===== Task input =====
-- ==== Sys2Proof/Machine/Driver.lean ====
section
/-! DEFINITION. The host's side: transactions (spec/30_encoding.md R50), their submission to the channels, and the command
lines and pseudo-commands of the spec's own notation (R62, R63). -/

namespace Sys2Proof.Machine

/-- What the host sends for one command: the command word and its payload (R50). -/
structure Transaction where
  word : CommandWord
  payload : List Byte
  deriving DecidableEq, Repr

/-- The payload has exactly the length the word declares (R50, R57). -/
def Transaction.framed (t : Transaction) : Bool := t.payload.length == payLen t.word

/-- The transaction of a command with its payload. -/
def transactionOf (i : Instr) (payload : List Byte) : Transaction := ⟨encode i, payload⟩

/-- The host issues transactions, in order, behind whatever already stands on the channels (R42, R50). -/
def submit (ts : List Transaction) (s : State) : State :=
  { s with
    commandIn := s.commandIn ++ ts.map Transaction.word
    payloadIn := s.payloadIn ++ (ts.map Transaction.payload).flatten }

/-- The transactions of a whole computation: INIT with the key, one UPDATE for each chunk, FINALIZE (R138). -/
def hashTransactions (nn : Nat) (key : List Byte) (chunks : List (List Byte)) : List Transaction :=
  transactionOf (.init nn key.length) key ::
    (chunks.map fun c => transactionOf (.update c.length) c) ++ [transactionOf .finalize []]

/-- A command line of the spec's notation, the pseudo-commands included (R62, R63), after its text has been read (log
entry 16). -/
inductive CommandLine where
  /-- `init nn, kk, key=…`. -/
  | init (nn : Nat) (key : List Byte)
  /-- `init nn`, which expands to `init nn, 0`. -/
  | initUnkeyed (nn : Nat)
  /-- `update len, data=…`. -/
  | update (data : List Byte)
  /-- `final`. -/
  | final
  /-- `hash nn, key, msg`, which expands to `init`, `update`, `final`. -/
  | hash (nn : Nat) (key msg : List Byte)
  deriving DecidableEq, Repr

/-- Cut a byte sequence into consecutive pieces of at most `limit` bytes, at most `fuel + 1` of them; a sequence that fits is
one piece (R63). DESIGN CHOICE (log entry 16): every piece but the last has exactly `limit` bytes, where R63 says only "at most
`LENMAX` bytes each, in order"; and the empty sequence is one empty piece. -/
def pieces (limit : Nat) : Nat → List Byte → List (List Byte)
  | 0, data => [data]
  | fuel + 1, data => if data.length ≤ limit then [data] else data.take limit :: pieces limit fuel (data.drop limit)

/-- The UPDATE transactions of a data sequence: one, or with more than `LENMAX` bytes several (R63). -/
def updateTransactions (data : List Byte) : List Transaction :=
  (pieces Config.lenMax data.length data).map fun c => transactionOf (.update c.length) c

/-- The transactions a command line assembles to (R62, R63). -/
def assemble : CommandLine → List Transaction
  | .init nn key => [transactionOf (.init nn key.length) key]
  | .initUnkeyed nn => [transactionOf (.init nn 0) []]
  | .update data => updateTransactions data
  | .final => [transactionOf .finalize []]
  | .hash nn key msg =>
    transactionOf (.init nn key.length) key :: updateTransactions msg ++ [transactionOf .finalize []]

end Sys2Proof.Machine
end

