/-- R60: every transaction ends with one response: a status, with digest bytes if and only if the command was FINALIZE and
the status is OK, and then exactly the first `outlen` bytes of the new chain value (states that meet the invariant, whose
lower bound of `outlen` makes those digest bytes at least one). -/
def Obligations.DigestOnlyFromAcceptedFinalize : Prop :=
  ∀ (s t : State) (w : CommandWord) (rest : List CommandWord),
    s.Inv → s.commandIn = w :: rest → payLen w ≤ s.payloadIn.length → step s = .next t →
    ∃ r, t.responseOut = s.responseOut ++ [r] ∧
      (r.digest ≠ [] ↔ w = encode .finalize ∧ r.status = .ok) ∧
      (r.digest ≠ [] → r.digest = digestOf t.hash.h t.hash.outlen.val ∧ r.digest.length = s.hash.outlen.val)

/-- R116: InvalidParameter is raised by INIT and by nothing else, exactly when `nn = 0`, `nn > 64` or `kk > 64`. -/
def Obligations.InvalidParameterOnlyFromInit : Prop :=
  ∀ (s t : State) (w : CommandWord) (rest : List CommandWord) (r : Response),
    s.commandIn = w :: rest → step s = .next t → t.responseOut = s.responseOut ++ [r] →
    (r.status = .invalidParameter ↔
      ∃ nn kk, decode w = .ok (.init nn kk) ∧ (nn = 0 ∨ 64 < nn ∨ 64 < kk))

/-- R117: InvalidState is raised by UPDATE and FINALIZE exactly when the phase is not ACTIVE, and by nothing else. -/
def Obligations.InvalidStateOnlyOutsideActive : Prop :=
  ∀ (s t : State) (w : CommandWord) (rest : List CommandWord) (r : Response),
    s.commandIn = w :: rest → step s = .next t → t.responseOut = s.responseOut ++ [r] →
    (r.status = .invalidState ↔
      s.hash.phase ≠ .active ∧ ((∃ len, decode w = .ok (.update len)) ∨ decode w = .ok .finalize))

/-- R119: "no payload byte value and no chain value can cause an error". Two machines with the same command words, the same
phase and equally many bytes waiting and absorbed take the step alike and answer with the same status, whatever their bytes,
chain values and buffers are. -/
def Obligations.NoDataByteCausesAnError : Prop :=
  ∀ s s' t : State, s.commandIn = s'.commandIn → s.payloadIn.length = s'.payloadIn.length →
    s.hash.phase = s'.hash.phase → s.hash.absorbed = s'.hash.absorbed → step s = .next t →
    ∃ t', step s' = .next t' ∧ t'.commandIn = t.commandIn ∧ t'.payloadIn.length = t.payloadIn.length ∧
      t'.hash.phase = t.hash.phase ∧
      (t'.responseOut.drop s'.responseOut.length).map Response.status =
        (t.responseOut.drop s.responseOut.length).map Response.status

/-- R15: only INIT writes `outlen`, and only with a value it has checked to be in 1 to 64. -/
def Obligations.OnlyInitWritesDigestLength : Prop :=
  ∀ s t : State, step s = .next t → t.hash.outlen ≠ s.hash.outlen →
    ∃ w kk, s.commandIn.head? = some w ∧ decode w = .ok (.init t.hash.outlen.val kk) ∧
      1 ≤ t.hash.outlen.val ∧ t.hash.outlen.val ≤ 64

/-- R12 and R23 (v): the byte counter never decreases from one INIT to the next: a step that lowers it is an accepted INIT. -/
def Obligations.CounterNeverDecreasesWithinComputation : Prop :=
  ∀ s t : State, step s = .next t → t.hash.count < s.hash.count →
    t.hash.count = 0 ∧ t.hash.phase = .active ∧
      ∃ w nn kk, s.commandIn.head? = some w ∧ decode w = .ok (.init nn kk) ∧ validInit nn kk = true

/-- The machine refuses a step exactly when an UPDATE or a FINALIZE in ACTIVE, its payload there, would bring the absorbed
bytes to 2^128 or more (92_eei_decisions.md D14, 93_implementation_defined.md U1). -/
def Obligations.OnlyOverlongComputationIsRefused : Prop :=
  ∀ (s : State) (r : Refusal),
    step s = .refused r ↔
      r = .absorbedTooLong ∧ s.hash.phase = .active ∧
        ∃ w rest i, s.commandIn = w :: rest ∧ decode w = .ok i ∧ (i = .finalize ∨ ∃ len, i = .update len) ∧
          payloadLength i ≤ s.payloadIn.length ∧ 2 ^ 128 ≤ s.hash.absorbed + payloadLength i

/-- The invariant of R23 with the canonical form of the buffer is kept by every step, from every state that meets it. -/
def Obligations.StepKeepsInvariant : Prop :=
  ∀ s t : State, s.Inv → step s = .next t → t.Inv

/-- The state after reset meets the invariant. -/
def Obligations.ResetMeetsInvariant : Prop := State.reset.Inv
=====
===== Task input =====
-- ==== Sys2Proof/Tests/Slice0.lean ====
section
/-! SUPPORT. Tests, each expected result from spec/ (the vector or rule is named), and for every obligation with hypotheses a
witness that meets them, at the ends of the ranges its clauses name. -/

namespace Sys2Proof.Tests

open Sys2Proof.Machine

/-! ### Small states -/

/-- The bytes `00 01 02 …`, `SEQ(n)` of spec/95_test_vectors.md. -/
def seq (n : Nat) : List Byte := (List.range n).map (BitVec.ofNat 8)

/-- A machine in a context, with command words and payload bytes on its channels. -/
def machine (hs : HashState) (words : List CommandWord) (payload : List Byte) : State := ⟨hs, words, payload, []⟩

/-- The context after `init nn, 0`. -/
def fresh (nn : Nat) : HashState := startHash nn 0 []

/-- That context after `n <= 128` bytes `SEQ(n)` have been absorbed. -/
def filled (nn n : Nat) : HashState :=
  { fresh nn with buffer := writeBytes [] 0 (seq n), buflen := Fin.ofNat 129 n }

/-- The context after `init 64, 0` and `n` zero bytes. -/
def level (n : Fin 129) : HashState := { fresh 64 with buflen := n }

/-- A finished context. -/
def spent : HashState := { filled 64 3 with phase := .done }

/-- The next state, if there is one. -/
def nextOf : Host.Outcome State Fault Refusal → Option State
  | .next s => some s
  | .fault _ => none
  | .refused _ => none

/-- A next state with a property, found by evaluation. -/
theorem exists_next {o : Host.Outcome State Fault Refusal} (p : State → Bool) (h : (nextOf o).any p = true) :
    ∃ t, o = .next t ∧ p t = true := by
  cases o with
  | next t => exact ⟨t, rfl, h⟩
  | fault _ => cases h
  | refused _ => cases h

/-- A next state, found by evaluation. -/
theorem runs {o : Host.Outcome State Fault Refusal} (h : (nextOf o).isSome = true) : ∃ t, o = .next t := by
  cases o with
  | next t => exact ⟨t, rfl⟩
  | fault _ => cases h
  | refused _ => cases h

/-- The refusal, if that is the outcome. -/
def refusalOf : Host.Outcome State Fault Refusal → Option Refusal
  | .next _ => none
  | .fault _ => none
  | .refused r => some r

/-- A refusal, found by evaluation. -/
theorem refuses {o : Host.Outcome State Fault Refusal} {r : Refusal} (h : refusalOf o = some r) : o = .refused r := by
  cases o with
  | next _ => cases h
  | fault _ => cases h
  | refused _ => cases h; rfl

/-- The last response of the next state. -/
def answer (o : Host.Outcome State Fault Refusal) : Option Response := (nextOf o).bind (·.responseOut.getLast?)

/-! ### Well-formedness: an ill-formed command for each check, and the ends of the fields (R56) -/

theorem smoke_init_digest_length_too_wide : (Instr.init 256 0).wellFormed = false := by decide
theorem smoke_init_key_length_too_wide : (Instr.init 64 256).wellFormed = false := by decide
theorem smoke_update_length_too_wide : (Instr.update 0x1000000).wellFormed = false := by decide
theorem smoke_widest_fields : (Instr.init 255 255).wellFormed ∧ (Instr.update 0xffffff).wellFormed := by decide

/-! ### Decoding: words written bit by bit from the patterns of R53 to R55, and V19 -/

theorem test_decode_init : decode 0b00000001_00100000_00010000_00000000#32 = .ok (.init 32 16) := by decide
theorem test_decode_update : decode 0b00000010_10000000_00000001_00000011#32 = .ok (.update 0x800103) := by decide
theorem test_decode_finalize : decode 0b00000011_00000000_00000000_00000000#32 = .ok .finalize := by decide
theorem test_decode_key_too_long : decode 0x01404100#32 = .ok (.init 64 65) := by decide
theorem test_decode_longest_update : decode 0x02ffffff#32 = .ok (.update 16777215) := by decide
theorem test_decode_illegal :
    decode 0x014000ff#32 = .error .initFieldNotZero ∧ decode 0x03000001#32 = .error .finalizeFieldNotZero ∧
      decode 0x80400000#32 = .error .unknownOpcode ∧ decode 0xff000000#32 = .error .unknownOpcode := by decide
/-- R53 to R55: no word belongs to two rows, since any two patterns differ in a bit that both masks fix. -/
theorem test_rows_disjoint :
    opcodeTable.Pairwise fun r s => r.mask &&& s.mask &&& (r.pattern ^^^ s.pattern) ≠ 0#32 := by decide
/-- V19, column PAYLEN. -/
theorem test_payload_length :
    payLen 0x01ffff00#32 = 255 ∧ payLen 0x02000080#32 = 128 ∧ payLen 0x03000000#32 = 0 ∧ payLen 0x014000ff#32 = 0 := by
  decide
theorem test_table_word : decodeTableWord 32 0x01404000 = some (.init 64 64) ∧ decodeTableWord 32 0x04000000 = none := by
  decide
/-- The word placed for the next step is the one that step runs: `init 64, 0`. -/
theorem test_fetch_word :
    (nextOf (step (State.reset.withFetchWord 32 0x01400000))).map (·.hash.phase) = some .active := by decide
=====
What needs to be done
Look above for the line that contains "def Obligations.CounterNeverDecreasesWithinComputation : Prop". Starting there, transcribe every line exactly until you have copied the line that contains "bring the absorbed".

Result below
def Obligations.CounterNeverDecreasesWithinComputation : Prop :=
  ∀ s t : State, step s = .next t → t.hash.count < s.hash.count →
    t.hash.count = 0 ∧ t.hash.phase = .active ∧
      ∃ w nn kk, s.commandIn.head? = some w ∧ decode w = .ok (.init nn kk) ∧ validInit nn kk = true

/-- The machine refuses a step exactly when an UPDATE or a FINALIZE in ACTIVE, its payload there, would bring the absorbed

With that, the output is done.